• _Material for the task_
-- ==== Sys2Proof/Laws/HostWord.lean ====
section
/-! SUPPORT. The fields of a host operation word that was put together from its fields (30_encoding.md R111,
R112). -/

namespace Sys2Proof.Machine

/-- Bit `i` of an assembled word, by the field it lies in. -/
theorem getLsbD_hostWord (sel f1 f2 f3 : Byte) (imm : Word32) (i : Nat) :
    (hostWord sel f1 f2 f3 imm).getLsbD i =
      if i < 8 then sel.getLsbD i
      else if i < 16 then f1.getLsbD (i - 8)
      else if i < 24 then f2.getLsbD (i - 16)
      else if i < 32 then f3.getLsbD (i - 24)
      else imm.getLsbD (i - 32) := by
  rw [hostWord, BitVec.getLsbD_append, BitVec.getLsbD_append, BitVec.getLsbD_append, BitVec.getLsbD_append]
  by_cases h1 : i < 8
  · simp [h1, show i < 16 by omega, show i < 24 by omega, show i < 32 by omega]
  by_cases h2 : i < 16
  · simp [h1, h2, show i < 24 by omega, show i < 32 by omega, show i - 8 < 8 by omega]
  by_cases h3 : i < 24
  · simp [h1, h2, h3, show i < 32 by omega]
  by_cases h4 : i < 32
  · simp [h1, h2, h3, h4]
  · simp [h1, h2, h3, h4]

@[simp] theorem wordSel_hostWord (sel f1 f2 f3 : Byte) (imm : Word32) :
    wordSel (hostWord sel f1 f2 f3 imm) = sel := by
  apply BitVec.eq_of_getLsbD_eq
  intro i hi
  rw [wordSel, BitVec.getLsbD_extractLsb', getLsbD_hostWord]
  simp [hi]

@[simp] theorem wordF1_hostWord (sel f1 f2 f3 : Byte) (imm : Word32) :
    wordF1 (hostWord sel f1 f2 f3 imm) = f1 := by
  apply BitVec.eq_of_getLsbD_eq
  intro i hi
  rw [wordF1, BitVec.getLsbD_extractLsb', getLsbD_hostWord]
  simp [hi, show 8 + i < 16 by omega]

@[simp] theorem wordF2_hostWord (sel f1 f2 f3 : Byte) (imm : Word32) :
    wordF2 (hostWord sel f1 f2 f3 imm) = f2 := by
  apply BitVec.eq_of_getLsbD_eq
  intro i hi
  rw [wordF2, BitVec.getLsbD_extractLsb', getLsbD_hostWord]
  simp [hi, show ¬ 16 + i < 8 by omega, show 16 + i < 24 by omega]

@[simp] theorem wordF3_hostWord (sel f1 f2 f3 : Byte) (imm : Word32) :
    wordF3 (hostWord sel f1 f2 f3 imm) = f3 := by
  apply BitVec.eq_of_getLsbD_eq
  intro i hi
  rw [wordF3, BitVec.getLsbD_extractLsb', getLsbD_hostWord]
  simp [hi, show ¬ 24 + i < 8 by omega, show ¬ 24 + i < 16 by omega, show 24 + i < 32 by omega]

@[simp] theorem wordImm_hostWord (sel f1 f2 f3 : Byte) (imm : Word32) :
    wordImm (hostWord sel f1 f2 f3 imm) = imm := by
  apply BitVec.eq_of_getLsbD_eq
  intro i hi
  rw [wordImm, BitVec.getLsbD_extractLsb', getLsbD_hostWord]
  simp [hi, show ¬ 32 + i < 8 by omega, show ¬ 32 + i < 16 by omega, show ¬ 32 + i < 24 by omega]

@[simp] theorem immHi_append (high low : BitVec 16) : immHi (high ++ low) = high := by
  apply BitVec.eq_of_getLsbD_eq
  intro i hi
  rw [immHi, BitVec.getLsbD_extractLsb']
  refine (congrArg _ (BitVec.getLsbD_append (x := high) (y := low))).trans ?_
  simp [hi]

@[simp] theorem immLo_append (high low : BitVec 16) : immLo (high ++ low) = low := by
  apply BitVec.eq_of_getLsbD_eq
  intro i hi
  rw [immLo, BitVec.getLsbD_extractLsb']
  refine (congrArg _ (BitVec.getLsbD_append (x := high) (y := low))).trans ?_
  simp [hi]

end Sys2Proof.Machine
end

• _Task description_
Above is a listing; print exactly its lines from the one with "simp [hi, show 8 + i < 16 by omega]" through the one with "simp [hi, show ¬ 32", and no other lines.

• _Answer_
  simp [hi, show 8 + i < 16 by omega]

@[simp] theorem wordF2_hostWord (sel f1 f2 f3 : Byte) (imm : Word32) :
    wordF2 (hostWord sel f1 f2 f3 imm) = f2 := by
  apply BitVec.eq_of_getLsbD_eq
  intro i hi
  rw [wordF2, BitVec.getLsbD_extractLsb', getLsbD_hostWord]
  simp [hi, show ¬ 16 + i < 8 by omega, show 16 + i < 24 by omega]

@[simp] theorem wordF3_hostWord (sel f1 f2 f3 : Byte) (imm : Word32) :
    wordF3 (hostWord sel f1 f2 f3 imm) = f3 := by
  apply BitVec.eq_of_getLsbD_eq
  intro i hi
  rw [wordF3, BitVec.getLsbD_extractLsb', getLsbD_hostWord]
  simp [hi, show ¬ 24 + i < 8 by omega, show ¬ 24 + i < 16 by omega, show 24 + i < 32 by omega]

@[simp] theorem wordImm_hostWord (sel f1 f2 f3 : Byte) (imm : Word32) :
    wordImm (hostWord sel f1 f2 f3 imm) = imm := by
  apply BitVec.eq_of_getLsbD_eq
  intro i hi
  rw [wordImm, BitVec.getLsbD_extractLsb', getLsbD_hostWord]
  simp [hi, show ¬ 32 + i < 8 by omega, show ¬ 32 + i < 16 by omega, show ¬ 32 + i < 24 by omega]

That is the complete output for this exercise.